BEGIN GIVEN RECORDS

-- ==== Sys2Proof/Machine/PurgeWalk.lean ====
section
/-! DEFINITION. Purges (section 5.5): beginning one, its walk cue by cue, its end and what follows it, and position
saturation (R37). -/

namespace Sys2Proof.Machine

/-- The transport holds DONE for the work that has ended (R163). -/
def State.finishWork (s : State) (w : Work) : State :=
  if s.mgmt.transport = .working w then
    s.onMgmt (fun m => { m with transport := .held { code := .done, command := w.code, fields := [] } })
  else s

/-- The cues of a stream's queue as places of a walk, head first. -/
def State.walkOf (s : State) (a : Aud) (k : Slot) : List (Slot × Seq) :=
  (seqs (s.stream (streamOf a k)).queue).map (fun x => (k, x))

/-- The cues a purge examines, in its order (R93). -/
def State.purgeOrder (s : State) (a : Aud) : PurgeKind → List (Slot × Seq)
  | .withdraw k _ => (s.walkOf a k).reverse
  | .close k => s.walkOf a k
  | .forward _ | .backward _ | .saturation | .teardown => slots.flatMap (s.walkOf a)

/-- A DISARM teardown or a saturation purge removes the cue in progress: its cells go to the freeing unit, REFUSE
BROKEN-CUE is placed, and the context skips the bodies still owed (R77). -/
def State.removeInProgress (s : State) (a : Aud) : State :=
  match (s.intake a).context with
  | .opened c owed =>
    ((s.requestFree a c.cells .purge).refuse a headCode c.seq .brokenCue).onIntake a
      (fun i => { i with context := .skipping (some owed) })
  | .inserting c _ =>
    ((s.requestFree a c.cells .purge).refuse a headCode c.seq .brokenCue).onIntake a (fun i => { i with context := .idle })
  | .idle | .skipping _ => s

/-- The intake holds a cue in ASSEMBLING or INSERTING. -/
def State.cueInProgress (s : State) (a : Aud) : Bool :=
  match (s.intake a).context with
  | .opened _ _ | .inserting _ _ => true
  | .idle | .skipping _ => false

/-- The kind removes the cue in progress and lasts until the freeing unit is empty (R90, R100, R101). -/
def PurgeKind.isTotal : PurgeKind → Bool
  | .saturation | .teardown => true
  | _ => false

/-- A purge begins: clears are owed for a jump, the cue in progress is removed for a saturation or a teardown (R95, R96, R100,
R101). The walk starts with `runPurge`. -/
def State.beginPurge (s : State) (a : Aud) (kind : PurgeKind) : State :=
  let s1 := match kind with
    | .forward _ | .backward _ => s.oweClears a
    | .saturation | .teardown => s.removeInProgress a
    | .withdraw _ _ | .close _ => s
  let p : Purge := { kind := kind, todo := s.purgeOrder a kind, current := none, stepStart := s.now,
                     waiting := kind.isTotal && s.cueInProgress a }
  s1.onStore a (fun st => { st with purge := some p })

/-- The next place of a walk whose cue is still in its queue, and the places after it. -/
def State.nextPlace (s : State) (a : Aud) : List (Slot × Seq) → Option ((Slot × Seq) × List (Slot × Seq))
  | [] => none
  | x :: rest => if (s.findCue (streamOf a x.1) x.2).isSome then some (x, rest) else s.nextPlace a rest

/-- What happens when a purge ends, before another begins: CLOSE-STREAM closes its stream, the command in flight is DONE,
release evaluates the streams with any waiting stale resume, and R36 is tested (R93, R119). DESIGN CHOICE (log entry 36): the stream is
closed first, so a show that ends here owes no clear on it. -/
def State.endPurge (s : State) (a : Aud) (kind : PurgeKind) : State :=
  let s1 := s.onStore a (fun st => { st with purge := none })
  let s2 := match kind with
    | .close k => (s1.onStream (streamOf a k) (fun st => { st with isOpen := false })).finishWork (.closeStream a)
    | .teardown => s1.finishWork (.disarm a)
    | _ => s1
  let s3 := (s2.release a (s2.store a).staleWaiting).onStore a (fun st => { st with staleWaiting := none })
  s3.endTest a

/-- What begins when a purge has ended: an owed saturation purge, else a CLOSE-STREAM that waits (R93, R84). -/
def State.nextPurge (s : State) (a : Aud) : State :=
  if (s.store a).saturationOwed then
    (s.onStore a (fun st => { st with saturationOwed := false })).beginPurge a .saturation
  else match (s.store a).closeWaiting with
  | some k => (s.onStore a (fun st => { st with closeWaiting := none })).beginPurge a (.close k)
  | none => s

/-- The walk goes on where no step runs and nothing is waited for: the next cue's step begins, or the purge ends, and the
purge that follows it is run in turn. A teardown or a saturation purge ends when the freeing unit is empty (log entry 13). -/
def State.runPurge (a : Aud) : Nat → State → State
  | 0, s => s
  | fuel + 1, s =>
    match (s.store a).purge with
    | none => s
    | some p =>
      if p.waiting || p.current.isSome then s
      else match s.nextPlace a p.todo with
      | some (x, rest) =>
        s.onStore a (fun st => { st with purge := some { p with todo := rest, current := some x, stepStart := s.now } })
      | none =>
        if p.kind.isTotal && !(s.store a).freeing.isEmpty then
          s.onStore a (fun st => { st with purge := some { p with todo := [], waiting := true } })
        else State.runPurge a fuel ((s.endPurge a p.kind).nextPurge a)

/-- The purge in hand, an owed saturation purge and a waiting CLOSE-STREAM: at most three end at one instant. -/
def purgeFuel : Nat := 4

/-- A purge begins and its walk starts. -/
def State.startPurge (s : State) (a : Aud) (kind : PurgeKind) : State :=
  State.runPurge a purgeFuel (s.beginPurge a kind)

/-! ### One step of a walk (R95 to R101) -/

/-- What a purge does with the cue it has examined. -/
inductive Ruling where
  | leave
  | remove
  | toQueued
  | rewind (block : Nat)
  deriving DecidableEq, Repr

/-- A purge's ruling on a cue in the life state it finds (R95 to R101). -/
def PurgeKind.ruling (k : PurgeKind) (c : Cue) : Ruling :=
  match k with
  | .forward target => if c.finish ≤ target then .remove else .leave
  | .backward target =>
    match c.kind, c.life with
    | .caption, .due | .caption, .onAir => if target < c.start then .toQueued else .leave
    | .narration, .playing =>
      if target < c.start then .toQueued
      else if target < c.finish && decide ((target - c.start) / Config.block < c.cursor) then
        .rewind ((target - c.start) / Config.block)
      else .leave
    | _, _ => .leave
  | .withdraw _ fromTime => if fromTime ≤ c.start then .remove else .leave
  | .close _ | .saturation | .teardown => .remove

/-- The removal of an ON-AIR caption owes a clear frame: WITHDRAW and CLOSE-STREAM (R116). -/
def PurgeKind.owesClear (k : PurgeKind) (c : Cue) : Bool :=
  match k with
  | .withdraw _ _ | .close _ => c.kind == .caption && c.life == .onAir
  | _ => false

/-- The removed cue is counted as expired: a forward jump purge (R95, R112). -/
def PurgeKind.countsExpired : PurgeKind → Bool
  | .forward _ => true
  | _ => false

/-- A purge removes a cue: it leaves its queue, its request goes to the freeing unit, and the walk waits for it (R93). -/
def State.purgeRemove (s : State) (a : Aud) (n : StreamNo) (kind : PurgeKind) (c : Cue) : State :=
  let s1 := if kind.owesClear c then s.oweClear n else s
  let s2 := if kind.countsExpired then s1.onCounters a (fun k => { k with expired := bump k.expired }) else s1
  (s2.freeCue n c .purge).onStore a (fun st =>
    { st with purge := st.purge.map (fun p => { p with current := none, waiting := true }) })

/-- A WITHDRAW walk stops after the first cue below the from-time (R98). -/
def PurgeKind.stopsAt (k : PurgeKind) (c : Cue) : Bool :=
  match k with
  | .withdraw _ fromTime => decide (c.start < fromTime)
  | _ => false

/-- The end of a walk step: the purge acts on the cue it examined, if that cue is still in its queue, and the walk goes on
(R93, R94). -/
def State.purgeStep (s : State) (a : Aud) (p : Purge) (x : Slot × Seq) : State :=
  let n := streamOf a x.1
  let move (t : State) (todo : List (Slot × Seq)) : State :=
    State.runPurge a purgeFuel (t.onStore a (fun st => { st with purge := some { p with todo := todo, current := none } }))
  match s.findCue n x.2 with
  | none => move s p.todo
  | some c =>
    match p.kind.ruling c with
    | .remove => s.purgeRemove a n p.kind c
    | .leave => move s (if p.kind.stopsAt c then [] else p.todo)
    | .toQueued =>
      move (s.onCue n x.2 (fun y => { y with life := .queued, due := none, resend := false, cursor := 0 })) p.todo
    | .rewind b => move (s.onCue n x.2 (fun y => { y with cursor := b, due := none })) p.todo

/-! ### Position saturation and every change of P -/

/-- The auditorium's position has taken 43,199,999: it enters ENDED, and the saturation purge begins, or is owed to the purge
that runs (R37). -/
def State.saturatePosition (s : State) (a : Aud) : State :=
  let s1 := s.enterEnded a
  if (s1.store a).purge.isSome then s1.onStore a (fun st => { st with saturationOwed := true })
  else s1.startPurge a .saturation

/-- What a change of P brings about: release ends items by position; a saturated position ends the show; else release makes
items due (R104, R37; log entry 12). -/
def State.positionChanged (s : State) (a : Aud) : State :=
  let s1 := s.endByPosition a
  if s1.saturated a then s1.saturatePosition a else s1.release a none

end Sys2Proof.Machine
end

END GIVEN RECORDS

● TASK BRIEF: With the line that contains "def State.positionChanged (s" as the first and the final line of the data as the last, repeat every line in that span exactly.

● EXPECTED OUTPUT:
def State.positionChanged (s : State) (a : Aud) : State :=
  let s1 := s.endByPosition a
  if s1.saturated a then s1.saturatePosition a else s1.release a none

end Sys2Proof.Machine
end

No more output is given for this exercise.